According to Dr. Pascal Sacre, RT-PCR tests aren't usually performed on a patient who is overheated, coughing or has an inflammatory syndrome because it is a laboratory, molecular biology technique of gene amplification that looks for gene traces (DNA or RNA) by amplifying them.
Sacre urged countries to reconsider their over-reliance on misleading and over-sensitive RT-PCR tests instead of focusing on the real clinical state of a person, which clearly differentiates someone who is sick and someone who is experiencing symptoms.
He noted that under normal circumstances, health professionals start by examining a patient and taking notes of symptoms and objective clinical signs. Only after such careful considerations should experts prescribe tests. But the examination doesn't end with testing. Sacre said that health experts should also compare test results with the patient's clinical condition, which should be a priority when making decisions and finalizing treatments.
However, governments are forcing doctors to do the opposite and conduct a hypersensitive test on people first before a clinical reflection.
An asymptomatic person shouldn't be tested until experts have a better rationale for PCR screening.
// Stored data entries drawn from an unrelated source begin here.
-- ==== Sys2Proof/Machine/Ops.lean ====
section
/-! DEFINITION. The named operations over memory, ports and records that every meaning is built from: reading and
writing blocks of surface memory, updating one block of the state, posting a notice, and the three ways a command is
taken (a write access, a read access, an event of the part's own). -/

namespace Sys2Proof.Machine

/-! ### Surface memory (R2, R136) -/

/-- The canonical form: addresses strictly rising. -/
def Memory.wf : Memory → Bool
  | [] => true
  | [_] => true
  | a :: b :: rest => decide (a.1 < b.1) && Memory.wf (b :: rest)

/-- The byte listed at an address; none where no block write has stored one. -/
def Memory.read (m : Memory) (a : Nat) : Option Byte := List.lookup a m

/-- The byte the device returns at an address: the one stored there, else what the device holds (R136). -/
def Memory.load (m : Memory) (a : Nat) : Byte := (m.read a).getD (Config.powerUpByte a)

/-- Bytes at consecutive addresses from `a` on. -/
def cellsFrom (a : Nat) : List Byte → Memory
  | [] => []
  | b :: rest => (a, b) :: cellsFrom (a + 1) rest

/-- Store bytes at consecutive addresses from `a` on. -/
def Memory.store (m : Memory) (a : Nat) (bytes : List Byte) : Memory :=
  m.filter (fun c => c.1 < a) ++ cellsFrom a bytes ++ m.filter (fun c => a + bytes.length ≤ c.1)

/-- The two bytes of a pixel. The manual names no byte order within a pixel; the low byte lies lower (log entry 5). -/
def pixelBytes (v : Pixel) : List Byte := [v.extractLsb' 0 8, v.extractLsb' 8 8]

/-- The pixel that two bytes make, the lower address first (log entry 5). -/
def pixelOf (low high : Byte) : Pixel := high ++ low

/-- The bytes of a block, pixel 0 first (R2). -/
def blockBytes (b : Block) : List Byte := b.toList.flatMap pixelBytes

/-- The byte address of a block on a surface of `w` × `h` pixels (R2). -/
def blockAddress (w h : Nat) (b : BlockName) : Nat :=
  2 * w * h * b.layer.val + 2 * w * b.row + 32 * b.column

/-- The address of a block under the committed geometry (R1, R2). -/
def State.addressOf (s : State) (b : BlockName) : Nat := blockAddress s.surfaceWidth s.surfaceHeight b

/-- The sixteen values that memory holds from byte address `a` on (R136). -/
def Memory.readBlock (m : Memory) (a : Nat) : Block :=
  Vector.ofFn fun i => pixelOf (m.load (a + 2 * i.val)) (m.load (a + 2 * i.val + 1))

/-- Store a block's sixteen values from byte address `a` on (R136). -/
def Memory.writeBlock (m : Memory) (a : Nat) (b : Block) : Memory := m.store a (blockBytes b)

/-- The block of surface memory with the given name (R136). -/
def State.readBlock (s : State) (b : BlockName) : Block := s.memory.readBlock (s.addressOf b)

/-- Surface memory with a block stored (R136). -/
def State.writeBlock (s : State) (b : BlockName) (v : Block) : State :=
  { s with memory := s.memory.writeBlock (s.addressOf b) v }

/-- Whether a block lies inside the committed surface (R137). -/
def State.inSurface (s : State) (b : BlockName) : Bool :=
  decide (b.row < s.surfaceHeight) && decide (b.column < s.surfaceWidth / 16)

/-- The block of all-zero pixels that the clear pass writes (R14). -/
def zeroBlock : Block := Vector.replicate 16 0

/-! ### Updates of one block of the state -/

/-- The state with the Host Port Unit of `p` changed by `f`. -/
def State.onPort (s : State) (p : Port) (f : HostPort → HostPort) : State :=
  { s with ports := s.ports.set p (f (s.ports.get p)) }

/-- The state with the lease slot of `p` changed by `f`. -/
def State.onLease (s : State) (p : Port) (f : LeaseSlot → LeaseSlot) : State :=
  { s with leaseSlots := s.leaseSlots.set p (f (s.leaseSlots.get p)) }

/-- The slot of the window table with the given number. -/
def State.slot (s : State) (i : SlotNo) : Slot := s.table[i]

/-- The state with one slot of the window table changed by `f`. -/
def State.onSlot (s : State) (i : SlotNo) (f : Slot → Slot) : State :=
  { s with table := s.table.set i.val (f s.table[i]) i.isLt }

/-- The state with the Pending-Write Buffer changed by `f`. -/
def State.onBuffer (s : State) (f : Buffer → Buffer) : State := { s with buffer := f s.buffer }

/-- The state with the Raster Engine changed by `f`. -/
def State.onEngine (s : State) (f : Engine → Engine) : State := { s with engine := f s.engine }

/-- The state with the Composer changed by `f`. -/
def State.onComposer (s : State) (f : Composer → Composer) : State := { s with composer := f s.composer }

/-- The state with the engine's current command changed by `f`, if it holds one. -/
def State.onCurrent (s : State) (f : ActiveCommand → ActiveCommand) : State :=
  s.onEngine fun e => { e with current := e.current.map f }

/-! ### Notices (R177, R178) -/

/-- Offer a notice to a notice queue: turned away when its kind is disabled, queued when there is room, else lost and
counted in the loss count, which stays at 255 (R177, R178). -/
def HostPort.offer (n : Notice) (hp : HostPort) : HostPort :=
  if noticeEnabled hp.noticeEnable n then
    if hp.notices.length < noticeCapacity then { hp with notices := hp.notices ++ [n] }
    else { hp with lossCount := min 255 (hp.lossCount + 1) }
  else hp

/-- Post a notice to port `p` (R177). -/
def State.post (s : State) (p : Port) (n : Notice) : State := s.onPort p (HostPort.offer n)

/-- Post a notice to each of the four ports. -/
def State.postAll (s : State) (n : Notice) : State := Port.all.foldl (fun t p => t.post p n) s

/-- Post several notices to port `p` in the order given. -/
def State.postList (s : State) (p : Port) (ns : List Notice) : State := ns.foldl (fun t n => t.post p n) s

/-! ### Accesses and events -/

/-- Set the access-error status of port `p` (R170). -/
def State.setAccessError (s : State) (p : Port) (e : AccessError) : State :=
  s.onPort p fun hp => { hp with accessError := e }

/-- A write access of port `p`: ignored while a reset pin is asserted, else its event (R16, R161, R163). -/
def writeAccess (s : State) (p : Port) (event : State → State) : State :=
  if s.ignoresAccess p then s else event s

/-- An acting read of port `p`: its event, and the value it returns, 0 while a reset pin is asserted (R161, R163). -/
def readAccess (s : State) (p : Port) (value : Word) (event : State → State) : State :=
  if s.ignoresAccess p then s.onPort p fun hp => { hp with readData := 0 }
  else (event s).onPort p fun hp => { hp with readData := value }

/-- An event of the part's own: none is taken while the device reset pin is asserted (R16, R177). -/
def ownEvent (s : State) (event : State → State) : State := if s.deviceReset then s else event s

/-! ### The timebase (R57, R103) -/

/-- One tick of a running timer. -/
def tickTimer (t : Option Nat) : Option Nat := t.map (· - 1)

/-- One tick of the 1 µs timebase for a lease slot (R57). -/
def LeaseSlot.tick (l : LeaseSlot) : LeaseSlot :=
  { l with waiting := l.waiting.map fun w => { w with remaining := tickTimer w.remaining } }

/-- One tick of the 1 µs timebase: every remaining time and the data timer fall by one (R57, R103). -/
def State.tickTimers (s : State) : State :=
  { s with
    leaseSlots := ⟨s.leaseSlots.p0.tick, s.leaseSlots.p1.tick, s.leaseSlots.p2.tick, s.leaseSlots.p3.tick⟩
    engine := { s.engine with
      current := s.engine.current.map fun a => { a with dataTimer := tickTimer a.dataTimer } } }

/-- The remaining time of port `p`'s waiting request, if one runs. -/
def State.remainingTime (s : State) (p : Port) : Option Nat :=
  (s.leaseSlots.get p).waiting.bind WaitingRequest.remaining

/-- The engine's data timer, if it runs. -/
def State.dataTimer (s : State) : Option Nat := s.engine.current.bind ActiveCommand.dataTimer

/-- The ports whose remaining time has reached 0, in port order. -/
def State.dueLeases (s : State) : List Instr :=
  (Port.all.filter fun p => s.remainingTime p == some 0).map Instr.leaseTimeout

/-- The timeout events that the timers at 0 raise (R57, R103). Where both kinds are due, which is first is a free value
(log entry 8). -/
def State.dueTimeouts (s : State) : List Instr :=
  if s.dataTimer == some 0 then
    match s.dueLeases with
    | [] => [.dataTimeout]
    | leases =>
      if Config.dataTimeoutFirst s.freeCount then .dataTimeout :: leases else leases ++ [.dataTimeout]
  else s.dueLeases

/-- One tick of the timebase, with the timeout events it raises put into the queue; it counts a free value where it takes
one (log entry 8). -/
def State.tick (s : State) : State :=
  let t := s.tickTimers
  { t with
    freeCount := if t.dataTimer == some 0 && !t.dueLeases.isEmpty then t.freeCount + 1 else t.freeCount
    pending := t.dueTimeouts }

end Sys2Proof.Machine
end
Sacre emphasized that an asymptomatic person shouldn't automatically be tested if they can self-isolate for at least seven days.
Sacre hopes that a properly informed public can call for immediate action to stop RT-PCR tests that are misleading, over-sensitive and are being abused by those in power and those who will profit from unnecessary testing.
RT-PCR is a nuclear-derived method used to detect the presence of specific genetic material in any pathogen like a virus. It is a variation of PCR test. The two techniques use the same process, but RT-PCR includes an extra step: reverse transcription of RNA to DNA for amplification.
PCR is used for pathogens like viruses and bacteria that already contain DNA for amplification, while RT-PCR is used for those containing RNA that have to be transcribed to DNA for amplification. Both techniques can be performed in "real time" or have results that are visible almost immediately.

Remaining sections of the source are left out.